The required output is the lines below from the line containing "ends (R448). -/" to the line containing "let due := d.sec.safeDue", inclusive, retyped exactly. No other lines belong in it.

******

-- ==== Sys2Proof/Machine/Secure.lean ====
section
/-! DEFINITION. Acknowledging errors, restarting subsystems, the fault log's deferral, the conservation audit (R410–R422); peat, the
key store, the fuses, opening debug (R423–R436). -/
namespace Sys2Proof.Machine

/-! ### Errors (R410–R414) -/

/-- A write of `ERR_ACK` (R410). -/
def Dev.errAck (d : Dev) (seq : Nat) : Dev :=
  if d.on F.ERR_FIRST_HDR_VALID && d.rd F.ERR_FIRST_HDR_SEQ = seq then
    (d.setRegs A.ERR_FIRST_HDR (d.regsAt A.ERR_NEXT_HDR 8)).setRegs A.ERR_NEXT_HDR (List.replicate 8 0)
  else d.sat F.ERR_STATUS_ACK_BAD 1

/-- A write of `ERR_RESTART` with GO (R414, R416). -/
def Dev.restartGo (d : Dev) (sub : Nat) : Dev :=
  let v := firstOf [(d.safe, Rsn.STATE, 0), (0xC ≤ sub, Rsn.RANGE, 0), (d.on F.ERR_RESTART_BUSY, Rsn.BUSY, 0),
    (d.rd F.ERR_STATUS_STOPPED / 2 ^ sub % 2 = 0, Rsn.STATE, 0)]
  if v.1 ≠ 0 then d.wr F.ERR_RESTART_REASON v.1
  else { d.wr F.ERR_RESTART_BUSY 1 with err := { d.err with restarting := some sub } }

/-- ERR_RESTART_DONE: the subsystem's units are reset, its buffers and credits return (the packet
buffer's pool is whole again whatever was lost of it), its bit is cleared (R414). -/
def execErrRestartDone (s : State) : Host.Outcome State Fault Refusal :=
  lift (fun d =>
    match d.err.restarting with
    | none => d
    | some sub =>
      let d := { d with err := { d.err with restarting := none } }
      let d := d.each (d.unitsOn sub) (fun d u => d.beginUnit (.cmd 0) u Ord.RESET)
      let d := if sub = 2 then
          (d.each d.swc.bufs Dev.freeCells).wr F.SWC_STATUS_CELLS_FREE 65536 |>.each (List.range 8) (fun d c => d.wr (F.SWC_CLASS_USE_USE c) 0)
        else d
      let d := d.wr F.ERR_STATUS_STOPPED (d.rd F.ERR_STATUS_STOPPED - d.rd F.ERR_STATUS_STOPPED / 2 ^ sub % 2 * 2 ^ sub)
      let d := (d.wr F.ERR_RESTART_BUSY 0).wr F.ERR_RESTART_REASON 0
      (d.count Ctr.RESTARTS 1).count Ctr.REGEN_RESTART 1) s

/-- LOG_DEFERRED_APPEND: the log's limit allows the oldest deferred record (R412). -/
def execLogDeferredAppend (s : State) : Host.Outcome State Fault Refusal :=
  lift (fun d =>
    match d.err.deferred with
    | [] => d
    | e :: es =>
      if d.logAllows then
        ({ d with err := { d.err with deferred := es, lastAppend := some d.clk } }).appendLog e
      else d) s

/-! ### The conservation audit (R418–R421) -/

/-- One check: the invariant, the thing concerned, what its sum should be, what it is (R419, R420). -/
structure AuditCheck where
  inv : Nat
  index : Nat
  want : Nat
  got : Nat

/-- Invariant 0, the packet buffer (R257). -/
def Dev.auditBuffer (d : Dev) : List AuditCheck :=
  let free := 65536 - d.rd F.SWC_STATUS_CELLS_FREE
  [⟨0, 0, free, d.stat64 Ctr.CELLS_ALLOCATED - d.stat64 Ctr.CELLS_FREED⟩,
   ⟨0, 0, free, (List.range 8).foldl (fun a c => a + d.rd (F.SWC_CLASS_USE_USE c)) 0⟩,
   ⟨0, 0, (d.swc.bufs.filter (fun b => b.refs != 0)).length, d.stat64 Ctr.FRAMES_ADMITTED - d.stat64 Ctr.FRAMES_FREED⟩]

/-- Invariant 1, the sample store pool. -/
def Dev.auditPool (d : Dev) : List AuditCheck :=
  [⟨1, 0, 32768, d.poolFree + d.flows.foldl (fun a e => a + e.2.blocks) 0⟩]

/-- Invariant 2, tenant credits. A command that ran when its queue was last re-granted keeps its credit until it completes, so that
credits and outstanding commands make up the depth (DEDUCED, log 47). -/
def Dev.auditQueues (d : Dev) : List AuditCheck :=
  d.queues.filterMap (fun e =>
    let t := e.1 / 4
    let q := e.1 % 4
    if !d.on (F.Q_EN t q) then none
    else
      let x := e.2
      let sum :=
        if q = 0 then
          d.rd (F.SQ_CREDIT_CREDIT t) + x.fill + (d.cmds.filter (fun c => c.tenant == t && !c.lapsed)).length + d.heldCredits t
        else x.credits + x.fill
      some ⟨2, e.1, d.qDepth t q, sum⟩)

/-- Invariant 4, ring tokens (R237). -/
def Dev.auditRings (d : Dev) : List AuditCheck :=
  ((List.range 12).filter (fun k => d.ustate (0x030 + k) != 0)).map (fun k =>
    let c (o : Nat) : Nat := d.stat64 (Ctr.RING k o)
    ⟨4, k, c Rc.TOKENS_RX + c Rc.TOKENS_GEN, c Rc.TOKENS_FWD + c Rc.TOKENS_ABSORBED + c Rc.TOKENS_STRIPPED⟩)

/-- Invariant 5, flow accounts (R291). -/
def Dev.auditFlows (d : Dev) : List AuditCheck :=
  d.flowsNotOff.map (fun f =>
    let c (o : Nat) : Nat := d.stat64 (Ctr.FLOW f o)
    ⟨5, f, (d.flow f).closed, c Fc.DELIVERED + c Fc.CONCEALED + c Fc.MUTED + c Fc.DISCARDED_LATE⟩)

/-- Every check of an audit. Causeway credits, invariant 3, are held with the entries themselves in this model and agree by
construction (log 48). -/
def Dev.auditChecks (d : Dev) : List AuditCheck :=
  d.auditBuffer ++ d.auditPool ++ d.auditQueues ++ d.auditRings ++ d.auditFlows

/-- The subsystem that a failed invariant stops, and the source unit (R420). -/
def auditSource (inv index : Nat) : Nat × Nat :=
  match inv with
  | 0 => (2, 0) | 1 => (3, 0) | 2 => (0xA, 0) | 4 => (1, 0x030 + index) | 5 => (3, 0x400 + index) | _ => (0, 0)

/-- A failed invariant (R420, R421): its leaf, counter and latch, and its record, at most one in 10 ms. -/
def Dev.auditFailed (d : Dev) (out : Bool) (c : AuditCheck) : Dev :=
  let d := (d.setBit A.AUD_EVT c.inv).count (Ctr.VIOL c.inv) 1
  let d := d.wr F.AUD_STATUS_PASS (d.rd F.AUD_STATUS_PASS - d.rd F.AUD_STATUS_PASS / 2 ^ c.inv % 2 * 2 ^ c.inv)
  let d := if d.err.auditLatched then d
    else
      let d := ((d.wr F.AUD_VIOL_INFO_INV c.inv).wr F.AUD_VIOL_INFO_INDEX c.index)
      { (d.setReg A.AUD_VIOL_EXPECT (loWord c.want)).setReg A.AUD_VIOL_ACTUAL (loWord c.got) with
        err := { d.err with auditLatched := true } }
  if d.err.auditLast.any (fun e => e.1 == c.inv && d.clk < e.2 + 10000000) then d
  else
    let d := { d with err := { d.err with auditLast := (c.inv, d.clk) :: d.err.auditLast.filter (fun e => e.1 != c.inv) } }
    let src := auditSource c.inv c.index
    d.raise (if out then 0 else 2) 0x0A src.1 src.2 (BitVec.ofNat 32 c.inv) (BitVec.ofNat 32 c.index)

/-- AUDIT_CHECK: the six invariants are sampled and checked (R419–R421). Of several failures of one invariant the first is
reported. -/
def execAuditCheck (s : State) : Host.Outcome State Fault Refusal :=
  lift (fun d =>
    let out := d.err.eccUncorr || d.on F.CFG_STATUS_MISMATCH
    let cs := d.auditChecks
    let d := ((d.count Ctr.CHECKS 1).wr F.AUD_STATUS_PASS 0x3F).wr F.AUD_STATUS_OUTSIDE (if out then 1 else 0)
    d.each (List.range 6) (fun d i =>
      match cs.find? (fun c => c.inv == i && c.want != c.got) with
      | some c => d.auditFailed out c
      | none => d)) s

/-- A read of `AUD_VIOL_ACTUAL` releases the latch (R421). -/
def Dev.auditRead (d : Dev) : Dev := { d with err := { d.err with auditLatched := false } }

/-! ### Peat (R423, R424) -/

/-- A host access to a peat region is refused with LOCKED (R423). -/
def Dev.peatLocked (d : Dev) (a : Nat) (write : Bool) : Bool :=
  if a < Peat.LOG then true
  else if a < Peat.BOOT then write
  else if a < Peat.USER then write && d.rd F.SEC_LOCK_LOCKS / 4 % 2 == 1
  else if a < Peat.SYSTEM then false
  else write

/-- A write of `SEC_PEAT_CMD` (R424). -/
def Dev.peatCmd (d : Dev) (op : Nat) : Dev :=
  let a := d.rd F.SEC_PEAT_ADDR_ADDR * 8
  let v := firstOf [(d.on F.SEC_PEAT_CMD_BUSY, Rsn.BUSY, 0), (op = 0 || op = 3, Rsn.RANGE, 0),
    (d.peatLocked a (op = 2), Rsn.LOCKED, 0)]
  if v.1 ≠ 0 then d.wr F.SEC_PEAT_CMD_REASON v.1
  else { d.wr F.SEC_PEAT_CMD_BUSY 1 with sec := { d.sec with peatOp := some (op = 2), peatAt := a / 8 } }

/-- The peat access that runs has its effect (R424). The layout of the system region is not given: a read of it gives free
values. -/
def Dev.peatDone (d : Dev) : Dev :=
  match d.sec.peatOp with
  | none => d
  | some write =>
    let i := d.sec.peatAt
    let d := { d with sec := { d.sec with peatOp := none } }
    let d := if write then d.setPeat i (d.reg A.SEC_PEAT_DATA_HI ++ d.reg A.SEC_PEAT_DATA_LO)
      else if Peat.SYSTEM ≤ 8 * i then
        ((d.setReg A.SEC_PEAT_DATA_LO (Config.freeWord d.free)).setReg A.SEC_PEAT_DATA_HI (Config.freeWord (d.free + 1))).draw.draw
      else
        let w := (d.peatWord i).toNat
        (d.setReg A.SEC_PEAT_DATA_LO (loWord w)).setReg A.SEC_PEAT_DATA_HI (hiWord w)
    (d.wr F.SEC_PEAT_CMD_BUSY 0).wr F.SEC_PEAT_CMD_REASON 0

/-- PEAT_ACCESS_DONE: the access completes (R424). -/
def execPeatAccessDone (s : State) : Host.Outcome State Fault Refusal := lift Dev.peatDone s

/-- A write that the SEC block ignores (R436). -/
def Dev.secIgnored (d : Dev) : Dev := d.sat F.SEC_IGNORED_COUNT 1

/-! ### Keys (R425, R426) -/

/-- A type fits a slot (R425). -/
def keyFits (slot type : Nat) : Bool := if slot = 0 then type == 3 else if slot = 1 then type == 4 else type == 1 || type == 2

/-- A write of `SEC_KEY_CMD` (R426, R433, R434). -/
def Dev.keyCmd (d : Dev) (slot op type : Nat) : Dev :=
  let kind := (SMap.get (fun _ => {}) d.keys slot : KeySlot).kind
  let v := firstOf [
    (op = 0 || 4 ≤ op, Rsn.RANGE, 0), (d.rd F.SEC_LOCK_LOCKS % 2 = 1, Rsn.LOCKED, 0),
    (d.on F.SEC_KEY_CMD_BUSY || d.sec.erasing, Rsn.BUSY, 0), (d.sec.eraseFailed, Rsn.INTERNAL, 0),
    (op = 3 && slot = 0 && kind ≠ 0, Rsn.STATE, 0), ((op = 3 && slot ≠ 0) || (op = 1 && !keyFits slot type), Rsn.RANGE, 0)]
  if v.1 ≠ 0 then d.wr F.SEC_KEY_CMD_REASON v.1
  else { d.wr F.SEC_KEY_CMD_BUSY 1 with sec := { d.sec with keyOp := some (slot, op, type) } }

/-- KEY_CMD_DONE: the key operation has its effect; the key data are cleared (R426). -/
def execKeyCmdDone (s : State) : Host.Outcome State Fault Refusal :=
  lift (fun d =>
    match d.sec.keyOp with
    | none => d
    | some (slot, op, type) =>
      let put (d : Dev) (k : KeySlot) : Dev := { d with keys := SMap.put (fun _ => {}) slot k d.keys }
      let d := { d with sec := { d.sec with keyOp := none } }
      let d :=
        if op = 1 then put d { kind := type, words := d.regsAt (A.SEC_KEY_DATA 0) (if type = 1 then 4 else 8) }
        else if op = 2 then put d {}
        else
          let ws := (List.range 8).map (fun i => Config.freeWord (d.free + i))
          let d := put { d with free := d.free + 8 } { kind := 3, words := ws }
          d.setRegs (A.SEC_ID_PUB 0) ((List.range 16).map (Config.publicKey ws))
      let d := d.setRegs (A.SEC_KEY_DATA 0) (List.replicate 8 0)
      (d.wr F.SEC_KEY_CMD_BUSY 0).wr F.SEC_KEY_CMD_REASON 0) s

/-! ### Locks, fuses, MIN_SVN (R430, R431, R436) -/

/-- A write of `SEC_LOCK`: a 1 sets a lock (R436). -/
def Dev.setLocks (d : Dev) (v : Nat) : Dev := d.wr F.SEC_LOCK_LOCKS (Nat.lor (d.rd F.SEC_LOCK_LOCKS) v)

/-- A write of `SEC_FUSE_PROG` (R430). With another KEY it is ignored and counted (DEDUCED, log 49). -/
def Dev.fuseGo (d : Dev) (fuses : Fuses) (key : Nat) : Dev :=
  if key ≠ 0x9616 then d.secIgnored
  else if fuses.programmed || d.sec.fusing then d
  else { d with sec := { d.sec with fusing := true } }

/-- FUSE_PROGRAM_DONE: the staged hash is in the fuses, once and for all (R430). -/
def execFuseProgramDone (s : State) : Host.Outcome State Fault Refusal :=
  if s.dev.inReset || !s.dev.coreOn || !s.dev.sec.fusing || s.fuses.programmed then .next s
  else
    let hash := s.dev.regsAt (A.SEC_FUSE_STAGE 0) 8
    lift (fun d =>
      let d := { d with sec := { d.sec with fusing := false } }
      (d.setRegs (A.SEC_FUSE_HASH 0) hash).wr F.SEC_STATUS_BOOT_SIGNED (if hash.all (· == 0) then 0 else 1))
      { s with fuses := { programmed := true, hash := hash } }

/-- A write of `SEC_MIN_SVN` raises it; a lower value is ignored and counted (R431). -/
def Dev.raiseSvn (d : Dev) (v : Nat) : Dev :=
  if v < d.sec.minSvn then d.secIgnored else { d.wr F.SEC_MIN_SVN_MIN v with sec := { d.sec with minSvn := v } }

/-! ### Opening debug (R433–R435) -/

/-- A write of `SEC_DBG_OPEN` with GO (R433): the overwrite begins, and a recording ends (R448). -/
def Dev.debugOpen (d : Dev) (key : Nat) : Dev :=
  if key ≠ 0xDB61 then d.secIgnored
  else if d.rd F.SEC_LOCK_LOCKS / 2 % 2 = 1 || d.sec.erasing then d
  else { d.fragEnd 3 with sec := { d.sec with erasing := true, pendingErase := true } }

/-- DEBUG_ERASE_DONE: every word of the key store has been written zero and read back as zero, or one has failed three times, in slot
and word (R433, R434). A FATAL record that was raised takes effect now (R435). -/
def execDebugEraseDone (fail : Option (Fin 256 × Fin 16)) (s : State) : Host.Outcome State Fault Refusal :=
  lift (fun d =>
    if !d.sec.erasing then d
    else
      let due := d.sec.safeDue
      let d := d.eraseKeys
      let d := (d.when d.sec.keyOp.isSome (fun d => d.wr F.SEC_KEY_CMD_REASON Rsn.BUSY)).wr F.SEC_KEY_CMD_BUSY 0
      let d := { d with sec := { d.sec with erasing := false, safeDue := false, keyOp := none } }
      let d := match fail with
        | none =>
          let d := { d with sec := { d.sec with debugFlag := true, pendingErase := false } }
          ((d.wr F.SEC_STATUS_ERASED 1).wr F.SEC_STATUS_DBG_OPENED 1).wr F.SEC_STATUS_TAP_OPEN 1
        | some (slot, word) =>
          let d := { d with sec := { d.sec with eraseFailed := true } }
          (d.wr F.SEC_STATUS_ERASE_FAIL 1).raise 2 0x0F 0xB 0 (BitVec.ofNat 32 slot.val) (BitVec.ofNat 32 word.val)
      if due then d.enterSafe else d) s

end Sys2Proof.Machine
end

******

ANSWER AREA
/-- A write of `SEC_DBG_OPEN` with GO (R433): the overwrite begins, and a recording ends (R448). -/
def Dev.debugOpen (d : Dev) (key : Nat) : Dev :=
  if key ≠ 0xDB61 then d.secIgnored
  else if d.rd F.SEC_LOCK_LOCKS / 2 % 2 = 1 || d.sec.erasing then d
  else { d.fragEnd 3 with sec := { d.sec with erasing := true, pendingErase := true } }

/-- DEBUG_ERASE_DONE: every word of the key store has been written zero and read back as zero, or one has failed three times, in slot
and word (R433, R434). A FATAL record that was raised takes effect now (R435). -/
def execDebugEraseDone (fail : Option (Fin 256 × Fin 16)) (s : State) : Host.Outcome State Fault Refusal :=
  lift (fun d =>
    if !d.sec.erasing then d
    else
      let due := d.sec.safeDue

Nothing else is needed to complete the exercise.